Amtrak’s Northeast Corridor is the most heavily used passenger rail corridor in the United States, extending from Washington, DC, to Boston, MA, serving more than 100 million passengers per year operating at speeds up to 150 MPH. Today, Amtrak’s centralized monitoring and control is conducted from facilities located in Philadelphia, New York, and Boston, respectively, controlling the southern, central, and northern territories of the corridor. Amtrak engaged Ross & Baruzzini to conduct a comprehensive study of both the traffic control systems and their larger control center facilities in use today and uncovered ways to improve operations, enhance security, and reduce maintenance costs.
Ross & Baruzzini conducted extensive interviews with Amtrak employees responsible for operations, security, maintenance, and management of the agency’s systems to determine needs for new system functionality and operational improvements. Departments interviewed included C&S, Electric Traction, Transportation, Rules, Information Technology, Maintenance, and the CETC program staff. From these investigations, Ross & Baruzzini developed a list of the functionality of the new CETC.

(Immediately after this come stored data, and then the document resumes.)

/-! ### Writes that are ignored -/

/-- A place the model ignores a write of while `BUSY` is 0 ignores it always (R56). -/
theorem State.hostWrite_of_ignored {s : State} {loc : Loc} {x : Word} (h : s.writePlace loc x = s) :
    s.hostWrite loc x = s := by
  rw [State.hostWrite, h, ite_self]

theorem State.hostWrite_bits_out (s : State) {a : Nat} (ha : Config.bitCap / 8 ≤ a) (x : Word) :
    s.hostWrite (.bits a) x = s :=
  State.hostWrite_of_ignored (if_neg (Nat.not_lt.mpr ha))

theorem State.hostWrite_ct_outside (s : State) {k w : Nat} (h : 256 ≤ k ∨ 9 ≤ w) (x : Word) :
    s.hostWrite (.ct k w) x = s :=
  State.hostWrite_of_ignored (if_neg (by simp only [Bool.and_eq_true, decide_eq_true_eq]; omega))

/-! ### Reads of `FT` and `OBUF` -/

theorem State.hostRead_ft {s : State} (hb : s.status.busy = false) (y : Sym) :
    s.hostRead (.ft y.toNat) = countAt s.ft y := by
  rw [State.hostRead_of_idle hb, State.readPlace, if_pos y.isLt, BitVec.ofNat_toNat, BitVec.setWidth_eq]

theorem State.hostRead_obuf {s : State} (hb : s.status.busy = false) {a : Nat} (hcap : a < Config.obufCap)
    (hlen : a < s.olen.toNat) :
    s.hostRead (.obuf a) = ((Cells.get s.obuf a).getD (Config.freeOutput s.draws a)).setWidth 32 := by
  rw [State.hostRead_of_idle hb, State.readPlace, if_pos hcap, if_pos hlen]

/-- Settles O16: space by space, the output as the window of `OBUF` below `OLEN`. -/
theorem readOnlySpacesIgnoreWrites : Obligations.ReadOnlySpacesIgnoreWrites := by
  intro s x a w
  refine ⟨State.hostWrite_of_ignored rfl, State.hostWrite_of_ignored rfl, State.hostRead_ft,
    fun hb hwf => ⟨Cells.window_length _ _ _ _, fun hlen hcap => ?_⟩,
    fun ha => s.hostWrite_bits_out ha x, fun h => s.hostWrite_ct_outside h x⟩
  rw [State.output_getElem? hwf hlen, State.hostRead_obuf hb hcap hlen, BitVec.setWidth_setWidth_of_le _ (by decide),
    BitVec.setWidth_eq]

/-! ### One entry of `CT` -/

namespace CtEntry

variable {e : CtEntry}

theorem code_eq_none_iff : e.code = none ↔ e.len = none := Option.map_eq_none_iff

theorem wf_setCodeWords (h : e.wf = true) (ws : Nat → Word) (n : Nat) : (e.setCodeWords ws n).wf = true := by
  cases n with
  | zero => exact h
  | succ n => rw [setCodeWords_succ]; exact wf_setCodeWord _ _ _

/-- The code of a present entry by its stored bits, whatever function gives those below the length. -/
theorem code_of_bits (h : e.wf = true) {n : Byte} (hn : e.len = some n) {f : Nat → Bool}
    (hf : ∀ j < n.toNat, (e.bits[j]?).getD false = f j) : e.code = some ((List.range n.toNat).map f) := by
  rw [code_of_len hn h]
  exact congrArg some (List.map_congr_left fun j hj => hf j (List.mem_range.mp hj))

theorem code_length (h : e.wf = true) {n : Byte} (hn : e.len = some n) : (e.code.getD []).length = n.toNat := by
  rw [code_of_len hn h, Option.getD_some, List.length_map, List.length_range]

theorem takesWord_of_absent (h : e.len = none) (v : Nat) : e.takesWord v = true := by
  simp [takesWord, h]

theorem takesWord_of_present {n : Byte} (h : e.len = some n) (v : Nat) :
    e.takesWord v = decide (32 * v < n.toNat) := by
  simp [takesWord, inCode, h]

theorem code_length_lt (h : e.wf = true) : (e.code.getD []).length < 256 := by
  cases hn : e.len with
  | none => simp [code, hn]
  | some n => rw [code_length h hn]; exact n.isLt

/-- A present entry takes the code words its code reaches (P2-2). -/
theorem takesWord_eq_reaches (h : e.wf = true) (hpresent : e.code ≠ none) (v : Nat) :
    e.takesWord v = decide (32 * v < (e.code.getD []).length) := by
  obtain ⟨n, hn⟩ := Option.ne_none_iff_exists'.mp (mt code_eq_none_iff.mpr hpresent)
  rw [code_length h hn, takesWord_of_present hn]

/-! What word 0 makes of the stored bits (R46). -/

theorem setWord0_len_of_present {x : Word} (hx : x.getLsbD 8 = true) :
    (e.setWord0 x).len = some (x.extractLsb' 0 8) := by
  rw [setWord0_len, if_pos hx]

theorem code_setWord0_of_absent {x : Word} (hx : x.getLsbD 8 = false) : (e.setWord0 x).code = none := by
  rw [code_eq_none_iff, setWord0_len, hx]
  rfl

theorem lengthField_toNat (x : Word) : (x.extractLsb' 0 8).toNat = x.toNat % 256 := by
  rw [BitVec.extractLsb'_toNat, Nat.shiftRight_zero]

theorem code_setWord0_of_bits (h : e.wf = true) {x : Word} (hx : x.getLsbD 8 = true) {f : Nat → Bool}
    (hf : ∀ j < x.toNat % 256, (e.bits[j]?).getD false = f j) :
    (e.setWord0 x).code = some ((List.range (x.toNat % 256)).map f) := by
  rw [← lengthField_toNat] at hf ⊢
  exact code_of_bits (wf_setWord0 h x) (setWord0_len_of_present hx) hf

/-- The code that word 0 and the eight code words spell, word 0 written first: each code word that holds a bit of the
code starts below its length, so it is taken. -/
theorem code_setCodeWords_setWord0 (h : e.wf = true) {x : Word} (hx : x.getLsbD 8 = true) (ws : Nat → Word) :
    ((e.setWord0 x).setCodeWords ws 8).code =
      some ((List.range (x.toNat % 256)).map fun j => (ws (j / 32)).getLsbD (31 - j % 32)) := by
  have hlen := setWord0_len_of_present (e := e) hx
  rw [← lengthField_toNat]
  refine code_of_bits (wf_setCodeWords (wf_setWord0 h x) ws 8) ((setCodeWords_len _ _ _).trans hlen) fun j hj => ?_
  have hbyte := (x.extractLsb' 0 8).isLt
  have htakes : (e.setWord0 x).takesWord (j / 32) = true := by
    rw [takesWord_of_present hlen, decide_eq_true_eq]; omega
  rw [setCodeWords_bits _ _ _ (by simp only [Config.maxCodeLen]; omega), if_pos ⟨by omega, htakes⟩]

/-- The same with word 0 written last, in an entry that was absent: there every code word is taken. -/
theorem code_setWord0_setCodeWords (h : e.wf = true) (habsent : e.len = none) {x : Word} (hx : x.getLsbD 8 = true)
    (ws : Nat → Word) : ((e.setCodeWords ws 8).setWord0 x).code =
      some ((List.range (x.toNat % 256)).map fun j => (ws (j / 32)).getLsbD (31 - j % 32)) := by
  refine code_setWord0_of_bits (wf_setCodeWords h ws 8) hx fun j hj => ?_
  rw [setCodeWords_bits _ _ _ (by simp only [Config.maxCodeLen]; omega),
    if_pos ⟨by omega, takesWord_of_absent habsent _⟩]

/-- A code word that is taken changes its own bits and no others, whatever word 0 then says the length is. -/
theorem code_setWord0_setCodeWord_getElem? (h : e.wf = true) {v : Nat} (hv : e.takesWord v = true) (y x : Word)
    (j : Nat) : (((e.setCodeWord v y).setWord0 x).code).bind (·[j]?) =
      ((e.setWord0 x).code).bind fun d =>
        if j / 32 = v ∧ j < d.length then some (y.getLsbD (31 - j % 32)) else d[j]? := by
  cases hx : x.getLsbD 8 with
  | false => simp only [code_setWord0_of_absent hx, Option.bind_none]
  | true =>
    rw [code_setWord0_of_bits h hx fun _ _ => rfl, code_setWord0_of_bits (wf_setCodeWord e v y) hx fun _ _ => rfl]
    simp only [Option.bind_some, List.getElem?_map, List.length_map, List.length_range]
    by_cases hj : j < x.toNat % 256
    · rw [List.getElem?_range hj, Option.map_some, Option.map_some,
        setCodeWord_bits _ _ _ (by simp only [Config.maxCodeLen]; omega), Option.getD_some]
      by_cases hjv : j / 32 = v <;> simp [hjv, hv, hj]
    · rw [List.getElem?_eq_none (by simpa using hj)]
      simp [hj]

/-! What the host reads of an entry (R46). -/

/-- The port shows the bits of the code, and 0 past its length and in an absent entry. -/
theorem readBit_eq_code (e : CtEntry) (j : Nat) : e.readBit j = ((e.code.getD [])[j]?).getD false := by
  cases hn : e.len with
  | none => simp [readBit, inCode, code, hn]
  | some n => by_cases hj : j < n.toNat <;> simp [readBit, inCode, code, hn, hj]

theorem word0_toNat (h : e.wf = true) :
    e.word0.toNat = if e.code.isSome then 256 + (e.code.getD []).length else 0 := by
  cases hn : e.len with
  | none => simp [word0, code, hn]
  | some n =>
    rw [code_length h hn, word0, hn]
    have hbyte := n.isLt
    simp [code, hn]
    omega

end CtEntry

/-! ### The entries of `CT` through the port -/

theorem State.ctEntry_hostWrite_word0 {s : State} (hb : s.status.busy = false) {k : Nat} (hk : k < 256) (x : Word) :
    (s.hostWrite (.ct k 0) x).ctEntry k = (s.ctEntry k).setWord0 x := by
  rw [State.hostWrite_ct hb hk (by decide), State.ctEntry_putEntry, if_pos rfl, if_pos rfl]

theorem State.ctEntry_hostWrite_codeWord {s : State} (hb : s.status.busy = false) {k v : Nat} (hk : k < 256)
    (hv : v < 8) (y : Word) : (s.hostWrite (.ct k (v + 1)) y).ctEntry k = (s.ctEntry k).setCodeWord v y := by
  rw [State.hostWrite_ct hb hk (by omega), State.ctEntry_putEntry, if_pos rfl, if_neg (by omega), Nat.add_sub_cancel]

/-- A host write into one entry of `CT` leaves every other entry. -/
theorem State.ctEntry_hostWrite_of_ne (s : State) {k j : Nat} (h : j ≠ k) (w : Nat) (y : Word) :
    (s.hostWrite (.ct k w) y).ctEntry j = s.ctEntry j := by
  cases hb : s.status.busy with
  | true => rw [State.hostWrite_of_busy hb]
  | false =>
    by_cases hin : k < 256 ∧ w < 9
    · rw [State.hostWrite_ct hb hin.1 hin.2, State.ctEntry_putEntry, if_neg h]
    · rw [s.hostWrite_ct_outside (by omega)]

theorem State.hostWrite_keeps_idle {s : State} (hb : s.status.busy = false) (loc : Loc) (x : Word) :
    (s.hostWrite loc x).status.busy = false := by
  obtain ⟨-, -, -, -, -, -, hstatus⟩ := s.hostWrite_frame loc x
  rw [hstatus, hb]

/-- The host writes the eight code words of entry `k`, in order. -/
def State.writeCodeWords (s : State) (k : Nat) (ws : Nat → Word) : State :=
  (List.range 8).foldl (fun t v => t.hostWrite (.ct k (v + 1)) (ws v)) s

theorem State.writeCodeWords_keeps_idle {s : State} (hb : s.status.busy = false) {k : Nat} (hk : k < 256) (ws : Nat → Word) :
    (s.writeCodeWords k ws).status.busy = false :=
  (State.codeWords_ctEntry hb hk ws 8 (Nat.le_refl 8) k).1

theorem State.ctEntry_writeCodeWords {s : State} (hb : s.status.busy = false) {k : Nat} (hk : k < 256) (ws : Nat → Word) :
    (s.writeCodeWords k ws).ctEntry k = (s.ctEntry k).setCodeWords ws 8 :=
  (State.codeWords_ctEntry hb hk ws 8 (Nat.le_refl 8) k).2.trans (if_pos rfl)

theorem State.ctEntry_writeCodeWords_of_ne {s : State} (hb : s.status.busy = false) {k j : Nat} (hk : k < 256)
    (h : j ≠ k) (ws : Nat → Word) : (s.writeCodeWords k ws).ctEntry j = s.ctEntry j :=
  (State.codeWords_ctEntry hb hk ws 8 (Nat.le_refl 8) j).2.trans (if_neg h)

/-- A code word wholly beyond the code of a present entry is ignored (P2-2), and so is one past word 8. -/
theorem State.ctEntry_hostWrite_codeWord_beyond {s : State} (hwf : Memory.wf s = true) (hb : s.status.busy = false)
    {k v : Nat} (hk : k < 256) (hpresent : s.codeOf k ≠ none) (hv : ((s.codeOf k).getD []).length ≤ 32 * v) (y : Word) :
    (s.hostWrite (.ct k (v + 1)) y).ctEntry k = s.ctEntry k := by
  have hentry := State.ctEntry_wf hwf k
  by_cases hv8 : v < 8
  · rw [State.ctEntry_hostWrite_codeWord hb hk hv8]
    exact CtEntry.setCodeWord_of_not_takes hentry
      ((CtEntry.takesWord_eq_reaches hentry hpresent v).trans (decide_eq_false (Nat.not_lt.mpr hv))) y
  · rw [s.hostWrite_ct_outside (by omega)]

/-- A code word the code of a present entry reaches stores all its bits, which a later word 0 shows as far as its length
goes (R46, P2-2). -/
theorem State.codeOf_hostWrite_codeWord {s : State} (hwf : Memory.wf s = true) (hb : s.status.busy = false)
    {k v : Nat} (hk : k < 256) (hpresent : s.codeOf k ≠ none) (hv : 32 * v < ((s.codeOf k).getD []).length)
    (y x : Word) (j : Nat) : (((s.hostWrite (.ct k (v + 1)) y).hostWrite (.ct k 0) x).codeOf k).bind (·[j]?) =
      ((s.hostWrite (.ct k 0) x).codeOf k).bind fun d =>
        if j / 32 = v ∧ j < d.length then some (y.getLsbD (31 - j % 32)) else d[j]? := by
  have hentry := State.ctEntry_wf hwf k
  have hlen : ((s.codeOf k).getD []).length < 256 := CtEntry.code_length_lt hentry
  have htakes : (s.ctEntry k).takesWord v = true :=
    (CtEntry.takesWord_eq_reaches hentry hpresent v).trans (decide_eq_true hv)
  simp only [State.codeOf]
  rw [State.ctEntry_hostWrite_word0 (State.hostWrite_keeps_idle hb _ _) hk, State.ctEntry_hostWrite_word0 hb hk,
    State.ctEntry_hostWrite_codeWord hb hk (by omega : v < 8)]
  exact CtEntry.code_setWord0_setCodeWord_getElem? hentry htakes y x j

We also evaluated alternative control center sites and developed backup plans to use in the event of an emergency requiring evacuation of the primary site – the result of which was moving the Philadelphia control center to an Amtrak facility in Wilmington. Amtrak later extended Ross & Baruzzini’s contract to include the preparation of a technical design specification for a new train control system that will replace the three aging systems currently monitoring and controlling NEC service, supported Amtrak with selecting a supplier for the new CETC, and is now providing technical support during construction, including review of vendor design documentation; responding to technical questions; factory testing, and extensive field testing at Amtrak’s Wilmington facility.